(Stored items)
········

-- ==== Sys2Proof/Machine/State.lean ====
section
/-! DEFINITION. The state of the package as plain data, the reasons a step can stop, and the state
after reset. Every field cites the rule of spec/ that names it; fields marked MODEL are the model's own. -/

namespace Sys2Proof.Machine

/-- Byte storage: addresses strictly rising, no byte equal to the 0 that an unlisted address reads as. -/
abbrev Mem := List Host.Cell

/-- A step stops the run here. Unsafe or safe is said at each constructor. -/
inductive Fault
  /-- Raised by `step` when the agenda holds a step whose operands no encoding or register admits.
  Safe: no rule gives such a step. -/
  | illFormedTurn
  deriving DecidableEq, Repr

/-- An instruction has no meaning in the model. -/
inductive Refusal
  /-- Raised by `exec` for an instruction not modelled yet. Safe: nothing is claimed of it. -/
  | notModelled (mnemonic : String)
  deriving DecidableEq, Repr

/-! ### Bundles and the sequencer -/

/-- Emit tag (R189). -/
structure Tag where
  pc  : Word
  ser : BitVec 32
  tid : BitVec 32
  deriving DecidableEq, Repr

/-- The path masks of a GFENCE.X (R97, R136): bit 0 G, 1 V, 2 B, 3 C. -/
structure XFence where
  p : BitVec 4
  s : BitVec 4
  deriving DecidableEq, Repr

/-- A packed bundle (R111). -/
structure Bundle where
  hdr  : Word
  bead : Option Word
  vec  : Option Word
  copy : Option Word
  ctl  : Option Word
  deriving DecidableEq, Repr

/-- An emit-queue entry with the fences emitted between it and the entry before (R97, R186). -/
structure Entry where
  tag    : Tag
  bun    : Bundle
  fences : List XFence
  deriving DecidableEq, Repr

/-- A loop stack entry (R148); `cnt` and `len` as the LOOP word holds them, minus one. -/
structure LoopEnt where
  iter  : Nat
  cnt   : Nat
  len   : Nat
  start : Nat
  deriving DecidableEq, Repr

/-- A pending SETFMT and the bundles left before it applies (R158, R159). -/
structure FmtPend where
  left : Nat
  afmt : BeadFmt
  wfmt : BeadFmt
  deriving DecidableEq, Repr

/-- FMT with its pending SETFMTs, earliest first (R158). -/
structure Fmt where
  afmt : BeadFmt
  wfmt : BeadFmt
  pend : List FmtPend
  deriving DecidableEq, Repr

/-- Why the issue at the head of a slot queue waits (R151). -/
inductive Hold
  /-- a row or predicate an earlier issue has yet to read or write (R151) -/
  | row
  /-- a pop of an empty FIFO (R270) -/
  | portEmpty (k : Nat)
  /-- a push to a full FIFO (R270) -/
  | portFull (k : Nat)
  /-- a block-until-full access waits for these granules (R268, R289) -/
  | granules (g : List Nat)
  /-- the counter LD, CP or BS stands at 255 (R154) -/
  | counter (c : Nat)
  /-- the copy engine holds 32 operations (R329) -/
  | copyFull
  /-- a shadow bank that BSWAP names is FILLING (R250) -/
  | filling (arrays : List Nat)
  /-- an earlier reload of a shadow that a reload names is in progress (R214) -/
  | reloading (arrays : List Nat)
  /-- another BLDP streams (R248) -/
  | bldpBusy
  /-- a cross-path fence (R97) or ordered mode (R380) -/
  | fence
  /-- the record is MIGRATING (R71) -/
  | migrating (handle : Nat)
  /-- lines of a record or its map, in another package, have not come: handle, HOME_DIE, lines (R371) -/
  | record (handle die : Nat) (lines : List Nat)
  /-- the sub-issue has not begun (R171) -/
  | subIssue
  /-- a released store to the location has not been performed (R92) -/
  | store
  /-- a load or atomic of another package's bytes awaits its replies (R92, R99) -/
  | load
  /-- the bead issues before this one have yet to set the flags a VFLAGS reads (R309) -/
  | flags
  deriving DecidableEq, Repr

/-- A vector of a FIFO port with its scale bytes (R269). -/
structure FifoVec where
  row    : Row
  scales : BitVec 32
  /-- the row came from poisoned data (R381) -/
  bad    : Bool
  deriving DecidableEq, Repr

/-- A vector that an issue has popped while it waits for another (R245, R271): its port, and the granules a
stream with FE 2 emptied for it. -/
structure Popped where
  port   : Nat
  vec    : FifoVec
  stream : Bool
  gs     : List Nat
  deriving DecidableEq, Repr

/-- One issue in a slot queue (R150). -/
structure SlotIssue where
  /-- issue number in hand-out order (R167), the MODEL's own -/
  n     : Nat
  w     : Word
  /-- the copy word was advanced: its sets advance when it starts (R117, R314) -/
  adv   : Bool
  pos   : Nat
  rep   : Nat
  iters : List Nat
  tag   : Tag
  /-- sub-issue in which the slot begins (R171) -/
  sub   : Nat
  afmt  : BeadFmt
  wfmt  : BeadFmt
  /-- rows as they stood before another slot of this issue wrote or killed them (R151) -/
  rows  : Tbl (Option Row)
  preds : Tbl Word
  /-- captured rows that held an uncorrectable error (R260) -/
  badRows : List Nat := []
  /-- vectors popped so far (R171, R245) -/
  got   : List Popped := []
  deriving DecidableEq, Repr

········

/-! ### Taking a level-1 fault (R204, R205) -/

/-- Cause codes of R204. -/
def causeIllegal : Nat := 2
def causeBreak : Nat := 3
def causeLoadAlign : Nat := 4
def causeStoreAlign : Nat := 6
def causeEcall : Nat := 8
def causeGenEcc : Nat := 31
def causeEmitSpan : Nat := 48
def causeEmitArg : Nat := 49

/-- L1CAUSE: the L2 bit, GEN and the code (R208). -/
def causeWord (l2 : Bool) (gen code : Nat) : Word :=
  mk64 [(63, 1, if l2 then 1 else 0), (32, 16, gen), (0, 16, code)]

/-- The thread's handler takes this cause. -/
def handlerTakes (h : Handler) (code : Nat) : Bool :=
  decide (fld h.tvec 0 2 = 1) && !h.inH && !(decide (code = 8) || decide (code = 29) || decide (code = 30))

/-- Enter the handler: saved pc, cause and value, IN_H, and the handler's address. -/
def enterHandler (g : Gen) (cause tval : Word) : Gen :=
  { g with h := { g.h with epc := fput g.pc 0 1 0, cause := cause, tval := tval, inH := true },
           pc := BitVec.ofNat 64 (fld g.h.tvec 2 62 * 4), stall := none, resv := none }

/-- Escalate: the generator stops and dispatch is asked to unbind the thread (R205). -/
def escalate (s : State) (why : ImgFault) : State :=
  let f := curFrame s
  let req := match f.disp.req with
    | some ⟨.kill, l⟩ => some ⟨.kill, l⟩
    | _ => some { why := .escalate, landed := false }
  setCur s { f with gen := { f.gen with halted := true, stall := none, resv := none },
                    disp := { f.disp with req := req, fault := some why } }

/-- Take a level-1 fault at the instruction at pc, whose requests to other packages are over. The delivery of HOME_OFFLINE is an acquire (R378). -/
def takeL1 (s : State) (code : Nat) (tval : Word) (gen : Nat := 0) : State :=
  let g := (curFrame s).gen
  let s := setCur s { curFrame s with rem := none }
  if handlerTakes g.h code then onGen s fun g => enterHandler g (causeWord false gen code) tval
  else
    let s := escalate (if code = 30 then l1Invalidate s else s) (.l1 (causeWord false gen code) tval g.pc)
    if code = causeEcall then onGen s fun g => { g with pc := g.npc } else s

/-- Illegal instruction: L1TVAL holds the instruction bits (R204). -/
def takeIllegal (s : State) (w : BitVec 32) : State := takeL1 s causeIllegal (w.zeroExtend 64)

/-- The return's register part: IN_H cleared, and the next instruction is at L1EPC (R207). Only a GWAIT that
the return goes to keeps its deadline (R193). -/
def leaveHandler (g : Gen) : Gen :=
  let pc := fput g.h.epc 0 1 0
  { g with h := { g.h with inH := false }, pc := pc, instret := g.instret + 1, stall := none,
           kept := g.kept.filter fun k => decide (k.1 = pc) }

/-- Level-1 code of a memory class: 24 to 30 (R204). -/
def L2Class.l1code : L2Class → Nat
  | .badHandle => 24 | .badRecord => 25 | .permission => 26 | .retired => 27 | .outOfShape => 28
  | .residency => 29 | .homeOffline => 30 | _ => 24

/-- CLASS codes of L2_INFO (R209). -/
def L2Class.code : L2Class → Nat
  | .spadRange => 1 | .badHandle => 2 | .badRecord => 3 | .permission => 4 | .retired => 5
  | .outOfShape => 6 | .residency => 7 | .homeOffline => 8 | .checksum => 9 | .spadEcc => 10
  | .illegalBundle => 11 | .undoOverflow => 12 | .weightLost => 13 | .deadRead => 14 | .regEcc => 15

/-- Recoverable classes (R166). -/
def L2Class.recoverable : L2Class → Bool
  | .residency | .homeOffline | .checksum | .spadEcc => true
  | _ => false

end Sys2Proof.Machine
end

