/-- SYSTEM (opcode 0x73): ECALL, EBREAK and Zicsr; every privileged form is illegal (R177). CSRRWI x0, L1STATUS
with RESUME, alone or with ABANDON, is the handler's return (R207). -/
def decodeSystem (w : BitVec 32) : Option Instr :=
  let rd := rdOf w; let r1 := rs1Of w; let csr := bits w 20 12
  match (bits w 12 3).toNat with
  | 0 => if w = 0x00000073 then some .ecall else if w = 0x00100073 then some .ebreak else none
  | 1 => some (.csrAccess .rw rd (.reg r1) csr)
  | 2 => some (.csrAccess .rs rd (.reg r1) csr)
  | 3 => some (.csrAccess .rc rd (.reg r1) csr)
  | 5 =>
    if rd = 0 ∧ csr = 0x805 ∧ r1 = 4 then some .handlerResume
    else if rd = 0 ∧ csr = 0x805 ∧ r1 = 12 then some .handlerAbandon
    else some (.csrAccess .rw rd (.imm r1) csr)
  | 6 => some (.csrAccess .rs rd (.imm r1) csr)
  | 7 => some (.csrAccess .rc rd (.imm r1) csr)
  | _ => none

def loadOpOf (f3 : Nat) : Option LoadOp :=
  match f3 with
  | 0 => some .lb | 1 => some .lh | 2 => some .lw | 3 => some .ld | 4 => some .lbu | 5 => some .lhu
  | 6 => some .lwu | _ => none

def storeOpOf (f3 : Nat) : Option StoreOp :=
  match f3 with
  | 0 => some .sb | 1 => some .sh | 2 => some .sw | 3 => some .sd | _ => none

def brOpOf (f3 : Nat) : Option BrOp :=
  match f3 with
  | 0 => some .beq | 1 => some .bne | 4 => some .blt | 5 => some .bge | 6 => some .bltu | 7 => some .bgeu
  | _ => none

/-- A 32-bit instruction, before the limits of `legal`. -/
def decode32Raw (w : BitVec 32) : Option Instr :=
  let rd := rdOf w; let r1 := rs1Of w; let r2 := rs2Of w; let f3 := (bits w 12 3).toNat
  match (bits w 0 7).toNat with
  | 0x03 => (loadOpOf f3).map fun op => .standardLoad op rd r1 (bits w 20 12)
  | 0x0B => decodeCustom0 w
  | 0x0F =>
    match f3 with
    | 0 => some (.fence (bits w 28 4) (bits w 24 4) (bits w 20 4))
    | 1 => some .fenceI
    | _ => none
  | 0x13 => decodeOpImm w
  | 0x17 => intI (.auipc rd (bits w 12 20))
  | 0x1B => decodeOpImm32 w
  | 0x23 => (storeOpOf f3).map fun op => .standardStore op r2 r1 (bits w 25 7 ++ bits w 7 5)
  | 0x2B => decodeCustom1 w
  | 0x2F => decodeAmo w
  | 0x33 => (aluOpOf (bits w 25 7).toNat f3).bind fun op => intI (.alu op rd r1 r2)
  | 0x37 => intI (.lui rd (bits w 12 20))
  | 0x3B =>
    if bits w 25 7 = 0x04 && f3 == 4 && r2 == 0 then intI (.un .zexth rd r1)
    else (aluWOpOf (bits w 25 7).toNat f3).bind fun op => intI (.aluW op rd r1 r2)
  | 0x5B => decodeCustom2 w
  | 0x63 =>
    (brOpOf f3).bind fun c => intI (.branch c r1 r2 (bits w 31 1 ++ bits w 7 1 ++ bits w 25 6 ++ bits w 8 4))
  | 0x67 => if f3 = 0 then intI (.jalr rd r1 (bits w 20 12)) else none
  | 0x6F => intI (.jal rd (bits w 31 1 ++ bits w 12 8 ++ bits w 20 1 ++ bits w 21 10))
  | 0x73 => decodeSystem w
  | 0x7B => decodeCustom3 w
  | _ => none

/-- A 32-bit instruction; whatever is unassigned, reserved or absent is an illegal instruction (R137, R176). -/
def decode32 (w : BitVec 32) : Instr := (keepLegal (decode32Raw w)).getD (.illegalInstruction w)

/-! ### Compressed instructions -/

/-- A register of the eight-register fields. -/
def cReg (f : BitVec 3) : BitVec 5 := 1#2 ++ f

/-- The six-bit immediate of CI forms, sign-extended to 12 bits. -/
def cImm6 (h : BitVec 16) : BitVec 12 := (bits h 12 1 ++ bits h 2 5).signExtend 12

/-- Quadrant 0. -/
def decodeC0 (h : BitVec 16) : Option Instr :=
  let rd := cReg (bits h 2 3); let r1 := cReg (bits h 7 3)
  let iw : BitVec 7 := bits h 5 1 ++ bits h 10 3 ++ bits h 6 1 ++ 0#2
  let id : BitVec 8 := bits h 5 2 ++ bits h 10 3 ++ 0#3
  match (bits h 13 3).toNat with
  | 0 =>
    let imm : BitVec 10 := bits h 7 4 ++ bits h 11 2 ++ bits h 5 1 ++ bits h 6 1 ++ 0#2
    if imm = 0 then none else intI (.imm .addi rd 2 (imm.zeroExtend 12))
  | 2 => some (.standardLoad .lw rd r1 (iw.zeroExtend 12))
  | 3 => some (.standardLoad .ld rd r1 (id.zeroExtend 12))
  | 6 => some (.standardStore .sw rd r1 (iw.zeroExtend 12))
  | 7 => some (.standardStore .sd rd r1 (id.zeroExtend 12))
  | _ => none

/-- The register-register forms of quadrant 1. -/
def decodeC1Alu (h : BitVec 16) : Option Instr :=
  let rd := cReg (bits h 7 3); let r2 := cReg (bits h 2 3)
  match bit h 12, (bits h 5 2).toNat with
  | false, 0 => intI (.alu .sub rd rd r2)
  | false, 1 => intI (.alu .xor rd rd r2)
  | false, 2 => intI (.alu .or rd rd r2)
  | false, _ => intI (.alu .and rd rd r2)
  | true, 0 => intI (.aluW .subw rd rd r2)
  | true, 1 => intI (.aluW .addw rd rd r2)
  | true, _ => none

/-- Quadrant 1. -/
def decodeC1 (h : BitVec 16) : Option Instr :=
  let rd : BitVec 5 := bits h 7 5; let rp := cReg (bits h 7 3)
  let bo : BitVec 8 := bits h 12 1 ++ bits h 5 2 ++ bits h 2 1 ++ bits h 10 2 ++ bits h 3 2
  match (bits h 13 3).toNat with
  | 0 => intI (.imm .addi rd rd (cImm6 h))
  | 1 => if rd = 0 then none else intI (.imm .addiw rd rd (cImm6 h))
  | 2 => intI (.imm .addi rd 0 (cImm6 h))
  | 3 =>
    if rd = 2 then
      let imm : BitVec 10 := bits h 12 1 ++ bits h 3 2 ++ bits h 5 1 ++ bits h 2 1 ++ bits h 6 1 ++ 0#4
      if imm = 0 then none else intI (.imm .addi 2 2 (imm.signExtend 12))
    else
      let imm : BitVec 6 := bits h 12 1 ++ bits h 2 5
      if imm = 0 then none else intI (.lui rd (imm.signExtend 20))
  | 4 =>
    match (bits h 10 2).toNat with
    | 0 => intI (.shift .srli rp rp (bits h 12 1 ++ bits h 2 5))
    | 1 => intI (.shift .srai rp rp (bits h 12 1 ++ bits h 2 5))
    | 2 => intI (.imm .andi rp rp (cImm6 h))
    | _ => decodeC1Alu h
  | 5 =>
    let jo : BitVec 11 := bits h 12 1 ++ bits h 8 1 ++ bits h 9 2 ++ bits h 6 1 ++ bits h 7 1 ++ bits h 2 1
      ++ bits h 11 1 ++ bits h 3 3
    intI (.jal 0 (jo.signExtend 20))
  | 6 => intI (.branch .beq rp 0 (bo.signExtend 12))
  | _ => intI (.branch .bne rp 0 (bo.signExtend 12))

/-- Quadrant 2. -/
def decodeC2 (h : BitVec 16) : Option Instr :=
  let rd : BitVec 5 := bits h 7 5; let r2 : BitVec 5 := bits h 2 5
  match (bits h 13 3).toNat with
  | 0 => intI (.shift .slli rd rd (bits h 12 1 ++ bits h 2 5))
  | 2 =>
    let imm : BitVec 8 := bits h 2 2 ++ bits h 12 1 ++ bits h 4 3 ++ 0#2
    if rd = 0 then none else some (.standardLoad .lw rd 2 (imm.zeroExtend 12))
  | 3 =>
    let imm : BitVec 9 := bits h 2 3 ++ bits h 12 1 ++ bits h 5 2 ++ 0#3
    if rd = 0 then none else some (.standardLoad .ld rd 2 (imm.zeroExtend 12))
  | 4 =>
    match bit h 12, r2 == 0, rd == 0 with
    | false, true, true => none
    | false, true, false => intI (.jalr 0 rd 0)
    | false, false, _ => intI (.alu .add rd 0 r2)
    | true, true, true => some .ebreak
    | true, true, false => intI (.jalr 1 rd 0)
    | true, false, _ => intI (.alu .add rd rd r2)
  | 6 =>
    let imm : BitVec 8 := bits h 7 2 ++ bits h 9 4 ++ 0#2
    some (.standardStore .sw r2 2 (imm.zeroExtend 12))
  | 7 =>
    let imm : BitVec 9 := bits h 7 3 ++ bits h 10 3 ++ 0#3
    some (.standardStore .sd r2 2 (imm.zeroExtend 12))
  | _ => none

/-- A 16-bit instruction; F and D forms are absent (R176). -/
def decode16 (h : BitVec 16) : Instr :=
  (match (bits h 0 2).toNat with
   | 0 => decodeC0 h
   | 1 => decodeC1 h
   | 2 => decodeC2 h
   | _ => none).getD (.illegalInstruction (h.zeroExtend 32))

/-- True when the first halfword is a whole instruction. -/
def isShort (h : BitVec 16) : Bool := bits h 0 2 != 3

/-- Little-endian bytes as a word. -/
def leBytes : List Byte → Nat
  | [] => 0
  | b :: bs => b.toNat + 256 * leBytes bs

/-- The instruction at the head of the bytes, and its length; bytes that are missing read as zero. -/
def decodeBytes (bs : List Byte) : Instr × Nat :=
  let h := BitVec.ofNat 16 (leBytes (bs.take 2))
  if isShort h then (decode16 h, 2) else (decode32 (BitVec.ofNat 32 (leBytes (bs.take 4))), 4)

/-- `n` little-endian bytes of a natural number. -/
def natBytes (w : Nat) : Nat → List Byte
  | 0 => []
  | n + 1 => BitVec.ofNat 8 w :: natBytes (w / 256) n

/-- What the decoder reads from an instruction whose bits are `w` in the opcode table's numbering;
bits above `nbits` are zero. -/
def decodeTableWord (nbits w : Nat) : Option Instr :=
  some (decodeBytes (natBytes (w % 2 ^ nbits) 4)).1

········

→ **Exercise requirements**: Go through the entries and copy every line with "flags".

→ **Written response**:
  /-- the bead issues before this one have yet to set the flags a VFLAGS reads (R309) -/
  | flags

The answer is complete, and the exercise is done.